For the last few decades, the manufacturing sector has eagerly anticipated the arrival of fully automated factories. In these factories, production would be seamlessly orchestrated by a network of high-tech robots, intelligent machines, and sensors, tackling widespread labor shortages while significantly reducing operating costs. With minimal human intervention, they could theoretically operate in complete darkness, earning the moniker “lights-out factory.”
To date, the few prominent efforts to create such factories, such as Adidas’ U.S.- and Germany-based Speed Factories, Stanley Black & Decker’s Texas-based Craftsman tool factory, and Tesla, where CEO Elon Musk said, “excessive automation…was a mistake,” have cast doubt on its widespread viability. As a result, some industry experts are recommending abandoning the lights-out factory playbook entirely.
We argue that doing this would be a mistake. And the near-stagnant growth in manufacturing output per hour worked in mature economies like the U.S. (-0.4%) and Germany (1%) since 2018 underlines the need for automation to realize productivity gains.
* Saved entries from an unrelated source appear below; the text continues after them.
-- ==== Sys2Proof/Tests/Slice0.lean ====
section
/-! SUPPORT. Tests of the author: words written out from the spec decode to their instructions, ill-formed terms are
refused, single steps, and a witness for the hypotheses of each statement. -/

namespace Sys2Proof.Tests

open Sys2Proof Sys2Proof.Machine

set_option Elab.async false

/-! ## Decoding: words from the spec's own encodings and examples (R44 to R65, and each instruction's entry) -/

/-- Each one-word instruction is what the decoder reads from its word. -/
def reads32 (l : List (Nat × Instr)) : Bool := l.all fun p => decide (decodeTableWord 32 p.1 = some p.2)

/-- Each two-word instruction is what the decoder reads from its words, the first in the low bits. -/
def reads64 (l : List (Nat × Nat × Instr)) : Bool :=
  l.all fun p => decide (decodeTableWord 64 (p.1 + p.2.1 * 2 ^ 32) = some p.2.2)

theorem test_decode_lane_arithmetic : reads32
    [(0x00040C22, .iadd 0 4 6 8 2),
     (0x0081040C, .isub 0 1 2 3 0),
     (0x0102040D, .imul 0 2 2 3 1),
     (0x0183040E, .imulh 0 3 2 3 2),
     (0x0204040F, .imad 0 4 2 3 3),
     (0x0285040C, .imin 0 5 2 3 0),
     (0x0306040D, .imax 0 6 2 3 1),
     (0x0387040E, .iaddsat 0 7 2 3 2),
     (0x0408040F, .and 0 8 2 3 3),
     (0x0489040C, .or 0 9 2 3 0),
     (0x050A040D, .xor 0 10 2 3 1),
     (0x058B040E, .andn 0 11 2 3 2),
     (0x060C040F, .shl 0 12 2 3 3),
     (0x068D040C, .shr 0 13 2 3 0),
     (0x07351229, .icmp 0 3 5 9 10 1),
     (0x07840A23, .iun 0 4 5 8 3)] = true := by decide +kernel

theorem test_decode_lane_immediates : reads32
    [(0x08071100, .iaddi 0 7 8 0x100),
     (0x08830401, .andi 0 3 2 1),
     (0x090104FF, .ori 0 1 2 255),
     (0x098105FF, .xori 0 1 2 0x1FF),
     (0x0A01041F, .shli 0 1 2 31),
     (0x0A830E27, .shri 0 3 7 1 7),
     (0x0B1A0405, .icmpi 0 1 10 2 5),
     (0x0B110600, .icmpi 0 1 1 3 0),
     (0x0B85BEEF, .movl 0 5 0xBEEF),
     (0x0C05DEAD, .movh 0 5 0xDEAD),
     (0x0C81040E, .sel 0 1 2 3 2),
     (0x0E020000, .lanev 0 2),
     (0x0E98040C, .plog 0 1 8 2 3)] = true := by decide +kernel

theorem test_decode_cross_lane : reads32
    [(0x0D01040F, .shfl 0 1 2 3 3),
     (0x0D810181, .shfli 0 1 0 3 1),
     (0x0F210800, .vote 0 2 1 4),
     (0x0F030210, .voteBallot 0 1 4),
     (0x0F890400, .redux 0 9 2 0 0)] = true := by decide +kernel

theorem test_decode_floating_point : reads32
    [(0x1001040C, .fadd 0 1 2 3 0),
     (0x1081040D, .fsub 0 1 2 3 1),
     (0x1102081B, .fmul 0 2 4 6 3),
     (0x718A040C, .fma 3 10 2 3 0),
     (0x11840C22, .fma 0 4 6 8 2),
     (0x1201040C, .fmin 0 1 2 3 0),
     (0x1281040C, .fmax 0 1 2 3 0),
     (0x1301040C, .fdiv 0 1 2 3 0),
     (0x1392040C, .fcmp 0 1 2 2 3 0),
     (0x14040A0C, .funOp 0 4 5 3 0),
     (0x1481040C, .fscl 0 1 2 3 0),
     (0x15071080, .cvt 0 7 8 4 0 0),
     (0x15071081, .cvt 0 7 8 4 0 1),
     (0x15882020, .bqnt 0 8 16 4 0),
     (0x16181020, .bdq 0 24 8 4 0),
     (0x16800A00, .feedw 0 0 5 0 0),
     (0x17060200, .feedr 0 6 0 0)] = true := by decide +kernel

theorem test_decode_lane_memory : reads32
    [(0x18140A93, .ld 0 20 5 2 2 1 1),
     (0x18840AE6, .st 0 4 5 3 4 3 0),
     (0x19040A31, .ldt 0 4 5 6 1),
     (0x19840A10, .stt 0 4 5 2 0),
     (0x1B8C08C2, .acp16 0 12 4 3 2),
     (0x1C000AD5, .prf 0 5 3 2 2 1),
     (0x1C810414, .lda 0 1 2 0 2 2 0),
     (0x1D0105D6, .sta 0 1 2 7 2 3 0),
     (0x1D820020, .mma 0 0 2 0 0 1 0 0),
     (0x1E024000, .tld 0 0 2 4),
     (0x1E824000, .tst 0 0 2 4)] = true := by decide +kernel

theorem test_decode_uniform_arithmetic : reads32
    [(0x80011460, .uadd 0 1 5 6 0),
     (0x80421461, .usub 0 2 5 6 1),
     (0x80831462, .umul 0 3 5 6 2),
     (0x80C41463, .umulh 0 4 5 6 3),
     (0x81051460, .uand 0 5 5 6 0),
     (0x81461461, .uor 0 6 5 6 1),
     (0x81871462, .uxor 0 7 5 6 2),
     (0x81C81463, .ushl 0 8 5 6 3),
     (0x82091460, .ushr 0 9 5 6 0),
     (0x824A1461, .umin 0 10 5 6 1),
     (0x828B1462, .umax 0 11 5 6 2),
     (0x82C2146A, .ucmp 0 2 5 6 10),
     (0x83010835, .usel 0 1 2 3 5),
     (0xA34413FF, .uaddi 1 4 4 0x3FF),
     (0x83810A00, .uandi 0 1 2 0x200),
     (0x83DE17FF, .ucmpi 0 3 6 5 0x3FF),
     (0x84410883, .uun 0 1 2 8 3),
     (0x84810838, .clog 0 1 2 3 8),
     (0x8608FC30, .uld 0 8 63 0 3 0 0),
     (0x8648FC30, .ust 0 8 63 0 3 0 0),
     (0x868A1009, .uatom 0 10 4 0 0 2 0 1)] = true := by decide +kernel

theorem test_decode_control : reads32
    [(0x8803FFFC, .bra 0 0x3FFFC),
     (0x885C0005, .brc 0 3 1 5),
     (0x88B20000, .brp 0 6 0 0x20000),
     (0x88C05000, .brx 0 20),
     (0x89000007, .call 0 7),
     (0x89400000, .ret 0),
     (0x89800000, .exit 0),
     (0x89C00000, .yield 0),
     (0x8A000000, .nop 0),
     (0x8B400000, .tret 0),
     (0x8B800000, .tfence 0),
     (0x8A40003F, .wait 0 63),
     (0x8A8003FF, .sleep 0 1023),
     (0x8AC00007, .bpt 0 7),
     (0x8B000007, .trap 0 7),
     (0x8BC00204, .mfence 0 2 4),
     (0x8C000080, .rgrow 0 128),
     (0x8C400008, .rshrink 0 8)] = true := by decide +kernel

theorem test_decode_system : reads32
    [(0x8D188280, .trld 0 3 4 5),
     (0x8D4082C0, .trinv 0 4 5 1),
     (0x8D890C00, .rdsr 0 9 3),
     (0x8DC32400, .wrsr 0 3 9),
     (0x8E091500, .flgs 0 9 0x15),
     (0x8E091501, .flgsClr 0 9 0x15),
     (0x8E091502, .flgsSet 0 9 0x15)] = true := by decide +kernel

theorem test_decode_barrier_copy_tile_chain : reads32
    [(0x90008002, .binit 0 0 1 2),
     (0x9040A400, .barv 0 0 1 18 0),
     (0x90830900, .bexp 0 3 0 9),
     (0x9080CC18, .bexpImm 0 0 1 3096),
     (0x90C00A01, .bwait 0 0 0 5 1),
     (0x91020AC0, .btry 0 2 0 5 3),
     (0x91428000, .binv 0 2 1),
     (0x92046440, .tcopy 0 0 1 6 17),
     (0x9240A4C0, .tsto 0 0 0 10 19),
     (0x92884000, .tpref 0 1 0 4),
     (0x940881C0, .mmap 0 1 0 8 0 1 1 1 0),
     (0x94506000, .mmsc 0 16 24),
     (0x9480F000, .tzero 0 0 15),
     (0x94C65140, .tepi 0 3 10 1 1 0),
     (0x96100003, .chain 0 2 3)] = true := by decide +kernel

theorem test_decode_remote_queue_link : reads32
    [(0x98053000, .put 0 5 3),
     (0x98453000, .get 0 5 3),
     (0x9885327A, .ratom 0 5 3 9 14 1),
     (0x98C53000, .notify 0 5 3),
     (0x990B3001, .waitn 0 11 12 1),
     (0x99400000, .rfence 0),
     (0x99821800, .coll 0 2 6),
     (0x99C21800, .colw 0 2 6),
     (0x9A021050, .qpush 0 2 4 5),
     (0x9A420C00, .pfence 0 2 3),
     (0x9A420E00, .pfenceRel 0 2 3)] = true := by decide +kernel

theorem test_decode_cache_monitor : reads32
    [(0x9C020C00, .vcdef 0 2 3),
     (0x9C420C00, .vcrsz 0 2 3),
     (0x9C820C00, .vcret 0 2 3),
     (0x9CC61C00, .vcq 0 6 7),
     (0x9D041400, .vcwb 0 4 5 0 0),
     (0x9D441468, .vcinv 0 4 5 6 1),
     (0x9E050C20, .monr 0 5 3 1),
     (0x9E431000, .moncCfg 0 3 4),
     (0x9E430100, .moncClr 0 3),
     (0x9E430200, .moncRel 0 3)] = true := by decide +kernel

theorem test_decode_two_words : reads64
    [(0x84090000, 0x12345678, .umovi 0 9 0 0x12345678), (0x840A8000, 0x12345678, .umovi 0 10 2 0x12345678),
     (0x1A010410, 0x06005700, .atom 0 1 2 0 2 0 0 3 1 1 3 1), (0x1A810410, 0x06100600, .acas 0 1 2 0 2 0 0 3 4 0 3 0),
     (0x1B010411, 0x06020200, .atomt 0 1 2 2 1 3 8 0 1 0)] = true := by decide +kernel

/-- Words that are no instruction: a reserved opcode, TRET with a field set, ICMP condition 6, IUN sub-operation 9, a store of
SB, an atomic of SC at team scope, MOVL's neighbour with SEL's fields past their codes. -/
theorem test_decode_refuses : ([0x17800000, 0x8B7E0000, 0x07060000, 0x07850024, 0x18820428, 0x0E020004, 0x8DC00000 + 11 * 2 ^ 16,
    0x9608000F, 0x90000000, 0x84C00000] : List Nat).all (fun w => decide (decodeTableWord 32 w = none)) = true := by decide +kernel

theorem test_decode_truncated : decode [0x00, 0x00, 0x09, 0x84] = .error .truncated := by decide +kernel

/-! ## Well-formedness: one ill-formed term for each check -/

/-- Each term is refused. -/
def refused (l : List Instr) : Bool := l.all fun i => !wellFormed i

theorem test_ill_formed_lane : refused
    [.icmp 0 0 6 1 2 0, .iun 0 1 2 9 0, .iun 0 1 2 0 1, .icmpi 0 0 6 1 0, .icmpi 0 0 14 1 0, .vote 0 0 4 1, .redux 0 1 2 6 0,
     .fcmp 0 0 13 1 2 0, .fcmp 0 0 0 1 2 1, .funOp 0 1 2 10 0, .cvt 0 1 2 7 0 0, .cvt 0 1 2 3 3 0, .cvt 0 1 2 8 9 0,
     .feedw 0 0 1 7 0, .feedw 0 0 1 0 3, .feedw 0 1 1 1 0] = true := by decide

theorem test_ill_formed_memory : refused
    [.ld 0 1 2 0 7 0 0, .st 0 1 2 0 5 0 0, .ldt 0 1 2 7 0, .stt 0 1 2 6 0, .atom 0 1 2 0 4 0 0 3 0 0 0 0,
     .atom 0 1 2 0 2 1 0 3 0 0 0 0, .atom 0 1 2 0 2 0 0 3 0 0 5 0, .atom 0 1 2 0 2 0 0 3 0 0 2 1, .atom 0 1 2 0 2 0 0 3 14 0 0 0,
     .acas 0 1 2 0 1 0 0 3 4 0 0 0, .atomt 0 1 2 2 0 3 0 0 2 0, .prf 0 1 0 5 0 0, .lda 0 1 2 0 7 0 0, .sta 0 1 2 0 5 0 0,
     .mma 0 0 0 0 7 0 0 0] = true := by decide

theorem test_ill_formed_uniform : refused
    [.uadd 0 1 2 3 4, .usub 0 1 2 3 4, .umul 0 1 2 3 4, .umulh 0 1 2 3 4, .uand 0 1 2 3 4, .uor 0 1 2 3 4, .uxor 0 1 2 3 4,
     .ushl 0 1 2 3 4, .ushr 0 1 2 3 4, .umin 0 1 2 3 4, .umax 0 1 2 3 4, .ucmp 0 1 2 3 6, .umovi 0 1 3 0, .uun 0 1 2 9 0,
     .uun 0 1 2 0 1, .uld 0 1 2 0 7 0 0, .ust 0 1 2 0 5 0 0, .uatom 0 1 2 15 0 2 0 0, .uatom 0 1 2 0 0 1 1 0] = true := by decide

theorem test_ill_formed_control : refused
    [.wait 0 64, .mfence 0 3 0, .mfence 0 0 5, .rgrow 0 0, .rshrink 0 9, .rdsr 0 1 11, .wrsr 0 22 1, .binit 0 0 0 0,
     .mmap 0 0 0 0 0 0 1 0 7, .mmap 0 0 0 0 0 1 0 0 0, .tepi 0 0 0 6 0 0, .tepi 0 0 0 5 1 0, .chain 0 0 0, .chain 0 1 4,
     .ratom 0 0 0 0 15 0, .ratom 0 0 0 1 0 0, .vcwb 0 0 0 1 0, .vcinv 0 0 0 1 0, .monr 0 0 0 5] = true := by decide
The good news for manufacturers is that, based on our research and on-the-ground experience, we believe a significant shift is underway. The entry barriers for implementation that hindered earlier efforts are going to rapidly fall in the next few years. Robots are becoming more capable, flexible, and cost-effective, with embodied agents bringing the power of generative AI into the factory environment. Manufacturers must prepare for the inevitable disruption — or risk falling behind.